First and foremost, I would like to convey my sincerest and deepest thanks to

my supervisors, Prof. Gerard Ledwich and Prof. Arindam Ghosh, for their

incomparable guidance and endless encouragement throughout my doctoral research.

It has been a great privilege for me to work under this supervision.

I wish to express my thanks to the Faculty of Built Environment and

Engineering, Queensland University of Technology (QUT) for providing me with

financial support during my research candidature.

I would also like to thank staff in the research portfolio office in QUT for their

generous support and assistance throughout the candidature, and the staff in the

School of Engineering Systems for providing such a helpful environment. Further, I

am thankful to staff in the Power Engineering Group for their valuable advice.
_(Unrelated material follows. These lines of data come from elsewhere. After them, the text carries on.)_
/-- A counter of an engine. -/
def Device.counter (d : Device) (e i : Nat) : Word64 := look d.ob.cnt (e * 64 + i) 0

/-- The event counters of an engine less what is given, counter by counter (R333). -/
def Device.countsLess (d : Device) (e : Nat) (base : Sparse Word64) : Sparse Word64 :=
  (List.range 64).foldl (fun m i => put m i (d.counter e i - look base i 0) 0) []

/-- A slot's command stops running: what was counted for it and the time it ran are kept (R333, R334, R335), and the pages it
looked up are to be looked up again, for its engine passes a boundary (R145); its stationary tile is loaded again (R80). -/
def Upd.park (e s : Nat) : Upd :=
  .read fun d => .when ((d.eng e).run = some s) (.all [
    .cur e s fun c => { c with cntBase := d.countsLess e c.cntBase, paused := c.paused - d.dieTime (e / 8), looked := [], asked := c.asked.filter (·.kind ≠ 7), loaded := false },
    .eng e fun g => { g with run := none, redecode := none }])

/-- The running command of the engine is the slot's. -/
def Device.runs (d : Device) (e s : Nat) : Bool := (d.eng e).run = some s

/-- The slot's current command ends with a status at its next preemption point: at once when it does not run (R261,
R269). -/
def Upd.endCurrent (e s : Nat) (st : Status) : Upd :=
  .read fun d =>
    match (d.slot e s).cur with
    | none => .skip
    | some c =>
      if c.status.isSome then .skip
      else if d.runs e s then .slot e s fun t => { t with flushReq := some st }
      else .decide e s st none

/-- The slot leaves the suspects of its engine, and its replay (R373). -/
def Upd.unsuspect (e s : Nat) : Upd :=
  .eng e fun g => { g with suspects := g.suspects.filter (· ≠ s), replay := if g.replay = some s then none else g.replay }

/-- FLUSH and the flush of a kill (R269, R270, R272); the command's strikes are cleared (R371). -/
def Upd.flush (e s : Nat) (st : Status) : Upd :=
  .read fun d => .all [
    .releaseShadow e s,
    .count (tabPage e + 0x98) (d.slot e s).fetched.length,
    .slot e s fun t => { t with state := .flushing, fetched := [], stopReq := false, lost := false, reason := 0 },
    .consume (slotKey e s),
    .of fun d => { d with ho := { d.ho with reads := d.ho.reads.map fun r => if r.slot = slotKey e s then { r with dropped := true } else r } },
    .unsuspect e s,
    .cur e s fun c => { c with strike := none },
    .endCurrent e s st]

/-- The slot becomes UNBOUND (R257): no record of it is written again (R272), though one may still turn out to be lost. -/
def Upd.unbound (e s : Nat) : Upd :=
  .all [
    .unpin e s,
    .eng e fun g => { g with shadow := g.shadow.map fun p => if p.2.slot = s then (p.1, { p.2 with rewrite := false, freed := true }) else p },
    .slot e s fun t => { ({} : Slot) with
      sqHead := t.sqHead, sqTail := t.sqTail, cqHead := t.cqHead, cqTail := t.cqTail, lastStatus := t.lastStatus, lastTag := t.lastTag }]

/-- The records of a slot that await rewriting are written again, oldest first; n entries are looked at (R272 step 5). -/
def Upd.rewrite (n e s : Nat) : Upd :=
  match n with
  | 0 => .skip
  | n + 1 => .read fun d =>
    let l := (List.range 64).filter fun i => (d.shadow e i).valid && (d.shadow e i).rewrite && (d.shadow e i).slot = s
    match l with
    | [] => .skip
    | a :: r =>
      let i := r.foldl (fun b i => if (d.shadow e i).age < (d.shadow e b).age then i else b) a
      let x := d.shadow e i
      let bs := x.bytes.take 2 ++ [BitVec.ofNat 8 (Nat.lor (fieldAt x.bytes 2 1) 0x20)] ++ x.bytes.drop 3
      .all [.shadow e i fun x => { x with rewrite := false, bytes := bs }, .ringRecord e s x.index bs (some i) x.age,
        .rewrite n e s]

/-- RESUME (R257, R272 step 5): reason 2 while a lost entry of the slot is unacknowledged. -/
def Upd.resumeSlot (e s : Nat) : Upd :=
  .read fun d =>
    let t := d.slot e s
    let unacked := (List.range 64).any fun i =>
      (d.shadow e i).valid && (d.shadow e i).lost && (d.shadow e i).slot = s
    match t.state with
    | .pausedErr => .slot e s fun t => { t with state := .active, reason := 0 }
    | .pausedCmpl =>
      if unacked then .slot e s fun t => { t with reason := 2 }
      else .all [.slot e s fun t => { t with state := t.after, after := .stopped, reason := 0 }, .rewrite 64 e s]
    | _ => .skip

/-- The states in which an operation is permitted (R257, and R373 for a suspect): 1 BIND, 2 START, 3 STOP, 4 RESUME,
5 FLUSH, 6 UNBIND. -/
def opPermitted (op : Nat) (st : SlotState) : Bool :=
  match op, st with
  | 1, .unbound => true
  | 2, .stopped => true
  | 3, .active | 3, .suspect => true
  | 4, .pausedErr | 4, .pausedCmpl => true
  | 5, .stopped | 5, .pausedErr | 5, .pausedCmpl | 5, .suspect => true
  | 6, .stopped | 6, .dead => true
  | _, _ => false

/-- The command is one of a chain of several (R273). -/
def Cmd.chained (c : Cmd) : Bool := fieldAt c.desc 0 1 = opFused && bits (fieldAt c.desc 41 1) 0 2 ≠ 0

/-- A command of a chain holds its end with OK while another of the chain's commands is not done, or has failed and not ended yet: a chain
is replayed as a unit, so none of it is over before all of it is (R276; log 95). It gives up the engine's execute side meanwhile. -/
def Device.chainHolds (d : Device) (e : Nat) (c : Cmd) : Bool :=
  c.chained && c.status = some .ok &&
    ((List.range 8).any fun b => e / 8 * 8 + b ≠ e && (List.range 8).any fun s => (d.slot (e / 8 * 8 + b) s).cur.any fun m =>
      m.chained && fieldAt m.desc 44 4 = fieldAt c.desc 44 4 && m.status ≠ some .ok)

/-- The command of a slot is a suspect (R364, R373): the running one, a preempted one, a held wait, or one that was cleared
and has not resumed, or one that waits for the rest of its chain; not the command of a slot that is being flushed or was stopped
(R269, R373), nor one whose whole chain is done. Nothing but an operation, a kill or a reset on the slot changes this between the
detection of an error and its reset. -/
def Device.isSuspect (d : Device) (e s : Nat) : Bool :=
  let t := d.slot e s
  (t.state = .active || t.state = .suspect || t.state = .pausedCmpl) && match t.cur with
    | some c => !(c.chained && c.status = some .ok && !d.chainHolds e c) && ((d.eng e).run = some s || (d.eng e).pre = some s || c.cleared || (isWait (fieldAt c.desc 0 1) && (c.status = none || c.status = some .ok)) ||
        d.chainHolds e c || t.state = .suspect)
    | none => false

/-- An operation takes effect (R257). STOP of a suspect removes it from replay at once (R373); its replaying command is interrupted
(R80), and what a reset that is due has of it stays until the reset. -/
def Upd.slotOp (fn e s op : Nat) : Upd :=
  .read fun d =>
    let t := d.slot e s
    if !opPermitted op t.state then .slot e s fun t => { t with reason := 1 }
    else match op with
    | 1 => .bind fn e s
    | 2 => .slot e s fun t => { t with state := .active, reason := 0 }
    | 3 =>
      if t.state = .suspect then
        .all [
          .when (d.runs e s && !d.resetDue e) (.all [.park e s, .each (List.range 4) fun c => .cell e c Cell.cutPasses]),
          .slot e s fun t => if t.lost then { t with state := .pausedCmpl, after := .stopped, lost := false, stopReq := false, reason := 0 }
            else { t with state := .stopped, stopReq := false, reason := 0 },
          .unsuspect e s]
      else if d.runs e s then .slot e s fun t => { t with stopReq := true, reason := 0 }
      else .all [.slot e s fun t => { t with state := .stopped, reason := 0 },
        .eng e fun g => { g with pre := if g.pre = some s then none else g.pre }]
    | 4 => .resumeSlot e s
    | 5 => .flush e s .cancelled
    | _ =>
      if t.cur.isSome then
        .all [.count (tabPage e + 0x98) t.fetched.length,
          .slot e s fun t => { t with unbindReq := true, fetched := [], reads := [], reason := 0 }, .endCurrent e s .cancelled]
      else .unbound e s

/-- A write of SLOT_CTRL.op: while the gong is active it waits (R350), and during an engine reset or a replay too, but for STOP or
FLUSH of a suspect slot (R373), one of a reset that is due among them. -/
def Upd.slotCtrl (fn e s op : Nat) : Upd :=
  .read fun d =>
    if !d.up || !d.blockOn e || !d.reachesSlot fn e s || outside op 1 6 then .skip
    else
      let due := d.resetDue e && d.isSuspect e s
      let suspect := (op = 3 || op = 5) && ((d.slot e s).state = .suspect || due)
      if d.gongOn || ((d.resetDue e || (d.eng e).rst ≠ .running) && !suspect) then
        .eng e fun g => { g with deferred := g.deferred ++ [(fn, s, op)] }
      else .all [
        .when (due && suspect) (.slot e s fun t =>
          if t.state = .pausedCmpl then { t with state := .suspect, lost := true } else { t with state := .suspect }),
        .slotOp fn e s op]

/-- The operations that waited take effect in their order, once the engine runs again (R350, R373). -/
def Upd.runDeferred (e : Nat) : Upd :=
  .read fun d => .all [
    .eng e fun g => { g with deferred := [] },
    .each (d.eng e).deferred fun p => .slotOp p.1 e p.2.1 p.2.2]

/-- The operations that were written while the gong was active are written again at resume (R350). -/
def Upd.resubmit (e : Nat) : Upd :=
  .read fun d => .all [
    .eng e fun g => { g with deferred := [] },
    .each (d.eng e).deferred fun p => .slotCtrl p.1 e p.2.1 p.2.2]

/-- BIND (R256, R257). The word is SQ_CFG as host software wrote it before; it is written when the slot is UNBOUND. -/
def execBind (fn e slot : Nat) (data : Word) (s : State) : Host.Outcome State Fault Refusal :=
  s.hostAct (.bind fn e slot data) fn (.read fun d => .all [
    .when (d.up && d.blockOn e && d.reachesSlot fn e slot && (d.slot e slot).state = .unbound)
      (.setReg (tabPage e + 0x100 + 0x40 * slot + 0x08) (data &&& 0x01FF030F)),
    .slotCtrl fn e slot 1]) (e / 8)

/-- START (R257). -/
def execStart (fn e slot : Nat) (s : State) : Host.Outcome State Fault Refusal := s.hostAct (.start fn e slot) fn (.slotCtrl fn e slot 2) (e / 8)

/-- STOP (R257): at the running command's next preemption point. -/
def execStop (fn e slot : Nat) (s : State) : Host.Outcome State Fault Refusal := s.hostAct (.stop fn e slot) fn (.slotCtrl fn e slot 3) (e / 8)

/-- RESUME (R257, R272). -/
def execResume (fn e slot : Nat) (s : State) : Host.Outcome State Fault Refusal := s.hostAct (.resume fn e slot) fn (.slotCtrl fn e slot 4) (e / 8)

/-- FLUSH (R269). -/
def execFlush (fn e slot : Nat) (s : State) : Host.Outcome State Fault Refusal := s.hostAct (.flush fn e slot) fn (.slotCtrl fn e slot 5) (e / 8)

/-- UNBIND (R257, R272). -/
def execUnbind (fn e slot : Nat) (s : State) : Host.Outcome State Fault Refusal := s.hostAct (.unbind fn e slot) fn (.slotCtrl fn e slot 6) (e / 8)

/-- FLUSH_DONE (R257, R269 step 6, R270, R272): with no current command left, SQ_HEAD is set to SQ_TAIL and the slot enters
STOPPED, PAUSED_CMPL when a record was lost meanwhile, or DEAD for a killed context. -/
def Upd.flushDone (e s : Nat) : Upd :=
  .read fun d =>
    let t := d.slot e s
    if t.state ≠ .flushing ∨ t.cur.isSome ∨ !d.up then .skip
    else
      let killed := (d.ctx t.ctx).state = .killed
      .slot e s fun t => { t with
        sqHead := t.sqTail, tailRead := none, reads := [], fetched := [], flushReq := none,
        state := if killed then .dead else if t.lost then .pausedCmpl else .stopped, after := .stopped, lost := false }

def execFlushDone (e slot : Nat) (s : State) : Host.Outcome State Fault Refusal :=
  s.act (.flushDone e slot) (.flushDone e slot)

/-! ### Contexts (R270, CTX page) -/

/-- A slot of a killed context is flushed with the status (R270). -/
def Upd.killSlot (e s : Nat) (st : Status) : Upd := .read fun d => .when ((d.slot e s).state ≠ .dead) (.flush e s st)

/-- A context is killed: its slots are flushed with the status (R270). While the gong is active they see it at resume
(R350). -/
def Upd.kill (ctx : Nat) (st : Status) : Upd :=
  .read fun d =>
    .when ((d.ctx ctx).state = .active) (.all [
      .ctx ctx fun x => { x with state := .killed },
      .raise ctxPage (oneBit 0),
      if d.unheld then .each (d.boundSlots ctx) fun p => .killSlot p.1 p.2 st
      else .of fun d => { d with ob := { d.ob with gong := { d.ob.gong with kills := d.ob.gong.kills ++ [ctx] } } }])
I would like to extend my appreciation to all the technical staff who supported

me during the laboratory experiments. Without this support, experimental work

would not have been successful.

I would further like to thank to all of my friends for sharing valuables ideas, for

supporting me during the experimental work, and for making the research period an

enjoyable one. Also, I am grateful to my parents for encouraging me to pursue higher

studies, and I thank them and my relatives for their constant support.

Last but not least, I would like to express my heartiest appreciation to my

beloved wife for her encouragement and support during the period of research in

Australia. Also, I cannot forget my son who brings joy and happiness to our small

nest.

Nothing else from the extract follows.